* _What the task requires_
Beneath this task is a listing; tally its lines that contain "parseSet" and give only the total.

* _Entries shown_
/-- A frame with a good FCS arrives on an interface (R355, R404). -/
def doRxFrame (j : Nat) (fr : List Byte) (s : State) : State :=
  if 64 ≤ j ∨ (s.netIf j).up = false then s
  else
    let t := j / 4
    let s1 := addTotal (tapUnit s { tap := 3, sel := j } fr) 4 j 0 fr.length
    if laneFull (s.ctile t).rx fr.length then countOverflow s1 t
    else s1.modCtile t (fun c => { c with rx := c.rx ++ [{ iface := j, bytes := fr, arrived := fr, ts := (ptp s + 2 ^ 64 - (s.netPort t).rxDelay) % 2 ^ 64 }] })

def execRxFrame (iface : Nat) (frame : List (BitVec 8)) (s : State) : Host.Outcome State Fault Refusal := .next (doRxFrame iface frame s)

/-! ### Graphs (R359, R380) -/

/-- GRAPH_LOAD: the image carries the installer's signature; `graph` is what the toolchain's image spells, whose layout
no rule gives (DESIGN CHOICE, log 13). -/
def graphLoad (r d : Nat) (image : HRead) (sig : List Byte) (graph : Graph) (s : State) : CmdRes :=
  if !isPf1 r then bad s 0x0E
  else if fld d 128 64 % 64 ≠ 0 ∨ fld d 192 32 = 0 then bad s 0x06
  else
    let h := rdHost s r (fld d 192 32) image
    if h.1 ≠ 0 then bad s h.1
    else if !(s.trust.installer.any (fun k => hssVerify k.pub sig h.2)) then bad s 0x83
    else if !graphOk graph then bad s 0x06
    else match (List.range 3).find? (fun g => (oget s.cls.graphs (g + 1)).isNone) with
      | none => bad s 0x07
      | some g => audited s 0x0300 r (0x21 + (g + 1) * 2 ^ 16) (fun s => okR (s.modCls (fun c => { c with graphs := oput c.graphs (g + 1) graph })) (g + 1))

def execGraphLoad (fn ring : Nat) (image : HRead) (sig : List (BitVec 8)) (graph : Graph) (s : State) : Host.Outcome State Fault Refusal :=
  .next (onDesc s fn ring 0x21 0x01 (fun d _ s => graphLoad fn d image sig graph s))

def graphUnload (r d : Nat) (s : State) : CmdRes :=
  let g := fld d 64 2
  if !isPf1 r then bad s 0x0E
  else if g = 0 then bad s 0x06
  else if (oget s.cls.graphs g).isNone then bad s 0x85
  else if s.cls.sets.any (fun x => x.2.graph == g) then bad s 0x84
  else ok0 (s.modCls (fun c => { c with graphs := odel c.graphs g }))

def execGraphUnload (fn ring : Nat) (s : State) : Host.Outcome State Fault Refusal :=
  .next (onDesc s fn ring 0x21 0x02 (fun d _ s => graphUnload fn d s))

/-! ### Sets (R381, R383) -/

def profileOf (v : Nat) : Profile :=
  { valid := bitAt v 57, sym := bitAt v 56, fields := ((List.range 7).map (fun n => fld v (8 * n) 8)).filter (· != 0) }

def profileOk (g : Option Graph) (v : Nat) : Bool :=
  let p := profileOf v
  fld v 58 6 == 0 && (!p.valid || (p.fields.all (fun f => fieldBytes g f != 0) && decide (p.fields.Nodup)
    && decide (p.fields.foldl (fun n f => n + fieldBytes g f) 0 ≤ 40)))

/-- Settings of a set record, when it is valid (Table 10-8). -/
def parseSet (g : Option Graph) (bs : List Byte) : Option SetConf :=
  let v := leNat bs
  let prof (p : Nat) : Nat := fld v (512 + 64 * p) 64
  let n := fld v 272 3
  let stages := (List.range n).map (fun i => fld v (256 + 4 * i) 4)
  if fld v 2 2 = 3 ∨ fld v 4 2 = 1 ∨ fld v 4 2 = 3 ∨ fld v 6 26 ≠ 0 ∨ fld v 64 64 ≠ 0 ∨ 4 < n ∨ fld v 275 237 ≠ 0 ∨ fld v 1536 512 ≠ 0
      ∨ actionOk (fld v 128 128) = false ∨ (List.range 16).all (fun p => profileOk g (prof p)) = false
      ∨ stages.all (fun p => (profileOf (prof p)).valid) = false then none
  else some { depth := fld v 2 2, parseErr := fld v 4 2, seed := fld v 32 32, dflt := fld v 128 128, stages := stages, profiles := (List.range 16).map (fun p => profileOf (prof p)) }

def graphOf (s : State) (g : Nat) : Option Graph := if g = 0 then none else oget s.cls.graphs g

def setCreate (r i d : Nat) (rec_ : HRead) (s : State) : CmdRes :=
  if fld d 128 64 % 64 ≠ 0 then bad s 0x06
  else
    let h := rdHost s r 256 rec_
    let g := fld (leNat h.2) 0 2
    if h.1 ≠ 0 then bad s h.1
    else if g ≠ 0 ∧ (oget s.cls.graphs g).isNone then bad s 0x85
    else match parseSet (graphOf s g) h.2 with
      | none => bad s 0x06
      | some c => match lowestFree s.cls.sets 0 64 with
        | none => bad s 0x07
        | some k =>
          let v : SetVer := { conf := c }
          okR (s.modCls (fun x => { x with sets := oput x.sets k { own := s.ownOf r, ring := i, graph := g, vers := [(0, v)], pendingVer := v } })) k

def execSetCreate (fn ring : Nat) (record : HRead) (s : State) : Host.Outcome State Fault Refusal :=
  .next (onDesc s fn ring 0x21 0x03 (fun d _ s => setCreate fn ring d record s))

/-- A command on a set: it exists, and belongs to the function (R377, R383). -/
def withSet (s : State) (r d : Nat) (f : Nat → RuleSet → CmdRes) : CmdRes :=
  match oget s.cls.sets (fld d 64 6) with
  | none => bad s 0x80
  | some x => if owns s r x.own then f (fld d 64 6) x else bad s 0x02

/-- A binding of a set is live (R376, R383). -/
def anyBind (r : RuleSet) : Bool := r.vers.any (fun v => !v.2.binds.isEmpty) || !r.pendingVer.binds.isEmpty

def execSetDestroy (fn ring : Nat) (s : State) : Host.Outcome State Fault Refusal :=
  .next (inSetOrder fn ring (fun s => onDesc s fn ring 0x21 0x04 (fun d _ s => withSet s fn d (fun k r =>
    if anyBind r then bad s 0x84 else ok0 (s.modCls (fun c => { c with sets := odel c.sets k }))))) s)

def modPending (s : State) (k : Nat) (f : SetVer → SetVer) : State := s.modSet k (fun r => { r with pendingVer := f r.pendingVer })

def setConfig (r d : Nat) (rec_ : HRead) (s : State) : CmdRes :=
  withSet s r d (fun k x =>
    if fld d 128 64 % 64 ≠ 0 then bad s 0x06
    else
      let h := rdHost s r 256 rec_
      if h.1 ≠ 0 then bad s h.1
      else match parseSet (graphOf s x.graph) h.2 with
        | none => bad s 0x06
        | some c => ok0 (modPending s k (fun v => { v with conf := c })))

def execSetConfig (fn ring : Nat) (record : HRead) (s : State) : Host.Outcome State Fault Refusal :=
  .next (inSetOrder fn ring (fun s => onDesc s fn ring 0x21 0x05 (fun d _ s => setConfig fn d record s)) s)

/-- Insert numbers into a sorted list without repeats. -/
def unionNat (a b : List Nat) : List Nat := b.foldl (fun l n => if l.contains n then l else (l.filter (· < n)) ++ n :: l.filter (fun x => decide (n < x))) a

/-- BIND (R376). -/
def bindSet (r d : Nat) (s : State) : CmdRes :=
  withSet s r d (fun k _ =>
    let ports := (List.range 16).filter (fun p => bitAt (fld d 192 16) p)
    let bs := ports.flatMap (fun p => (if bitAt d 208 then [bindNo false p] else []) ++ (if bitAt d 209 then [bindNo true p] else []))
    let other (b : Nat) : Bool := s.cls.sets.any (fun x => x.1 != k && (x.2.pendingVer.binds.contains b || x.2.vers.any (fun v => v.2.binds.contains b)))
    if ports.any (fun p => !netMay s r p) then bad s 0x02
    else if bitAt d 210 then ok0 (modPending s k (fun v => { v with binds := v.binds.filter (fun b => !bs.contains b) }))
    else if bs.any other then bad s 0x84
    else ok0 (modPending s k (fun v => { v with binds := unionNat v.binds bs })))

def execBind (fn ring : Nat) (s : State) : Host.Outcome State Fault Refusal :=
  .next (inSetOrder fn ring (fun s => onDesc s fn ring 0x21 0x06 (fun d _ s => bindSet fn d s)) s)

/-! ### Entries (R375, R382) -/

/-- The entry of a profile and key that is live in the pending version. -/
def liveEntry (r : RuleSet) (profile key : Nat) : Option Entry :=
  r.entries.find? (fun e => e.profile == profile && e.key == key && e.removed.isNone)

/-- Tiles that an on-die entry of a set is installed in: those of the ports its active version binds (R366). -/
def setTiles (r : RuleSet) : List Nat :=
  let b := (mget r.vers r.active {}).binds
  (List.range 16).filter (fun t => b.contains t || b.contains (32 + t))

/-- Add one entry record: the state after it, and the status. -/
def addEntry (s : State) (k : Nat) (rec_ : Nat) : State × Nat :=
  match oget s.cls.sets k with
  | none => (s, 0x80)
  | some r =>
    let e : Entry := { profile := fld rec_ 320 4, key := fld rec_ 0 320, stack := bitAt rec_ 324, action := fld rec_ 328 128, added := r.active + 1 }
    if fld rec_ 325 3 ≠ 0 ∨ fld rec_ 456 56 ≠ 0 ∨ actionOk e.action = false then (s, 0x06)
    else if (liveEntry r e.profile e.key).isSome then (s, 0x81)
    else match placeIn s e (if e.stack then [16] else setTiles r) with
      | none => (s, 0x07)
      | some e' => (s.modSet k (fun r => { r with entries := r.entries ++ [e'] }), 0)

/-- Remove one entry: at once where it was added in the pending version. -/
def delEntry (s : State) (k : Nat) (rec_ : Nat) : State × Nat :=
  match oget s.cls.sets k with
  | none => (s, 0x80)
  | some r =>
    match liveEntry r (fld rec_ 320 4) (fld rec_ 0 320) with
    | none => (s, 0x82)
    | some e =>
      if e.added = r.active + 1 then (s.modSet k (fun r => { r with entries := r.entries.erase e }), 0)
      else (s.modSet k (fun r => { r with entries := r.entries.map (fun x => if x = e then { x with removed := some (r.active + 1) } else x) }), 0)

* _Exercise answer_
3